The recognition rate of the enhanced YOLOv5 network model has shown improvement. Figure 6 presents eight recognition cases that encompass a diverse range of object categories, sizes, and scene complexities, thereby providing a comprehensive assessment of the model’s generalization capabilities and robustness. The cases illustrate that the enhanced model demonstrates accuracy and effective localization performance in detecting various targets. Notably, in complex environments characterized by variations in illumination, occlusions, targets of differing scales, or background interference, the improved YOLOv5 is capable of accurately identifying the primary targets within the image and delivering precise bounding boxes. In this context, yellow labels represent actual seabed data, while purple labels denote a self-constructed dataset.
To enhance the assessment of the model’s performance, images of manganese nodules exhibiting overlapping regions and masking were identified. The following Figure 7 displays the results predicted by the enhanced algorithm. The figure illustrates that the target can be accurately recognized when the overlapping part is small. However, accurate recognition becomes challenging when the overlapping part is large and the boundary is more blurred. The masked target can still be recognized, but the position of the prediction box may deviate to some extent when the mask is too large.

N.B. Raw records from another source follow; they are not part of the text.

-- ==== Sys2Proof/Machine/Step.lean ====
section
/-!
DEFINITION. One step: the command at the front of the queue, run on everything but the queue. An empty queue idles (DESIGN
CHOICE, log entry 3): every tick of the block is a command of its own.
-/

namespace Sys2Proof.Machine

/-- One step of the block (DESIGN CHOICE: log entry 3). -/
def step (s : State) : Host.Outcome State Fault Refusal :=
  match s.pending with
  | [] => .next s
  | c :: rest => exec c { s with pending := rest }

/-- The command a word spells is put at the front of the queue. -/
def State.withFetchWord (s : State) (nbits w : Nat) : State :=
  match Sys2Proof.decodeTableWord nbits w with
  | some c => { s with pending := c :: s.pending }
  | none => s

end Sys2Proof.Machine
end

5.2. Analysis of the Computational Complexity and Resource Requirements of the Improved Model

YOLOv5’s initial model has a floating-point operation count of 21 GFLOPS and 9 million parameters on the dataset used in this study. In comparison, the improved model has increased the floating-point operation count by 7 GFLOPS and the parameter count by 4.6 million. Additionally, in the feature layer where C2f is located, the parameter count has increased from 18,000 to 38,000. This indicates that the improved model has increased computational complexity, but still maintains a significant lightweight advantage compared to models like YOLO8. While the YOLOv5 model is relatively lightweight in terms of computational resources, deep learning-based object detection algorithms still require GPU support, leading to the need for high hardware specifications for real-time detection of the YOLOv5 model. Moreover, differences in lighting conditions and the presence of more complex background interference in the actual scenarios may pose limitations during deployment.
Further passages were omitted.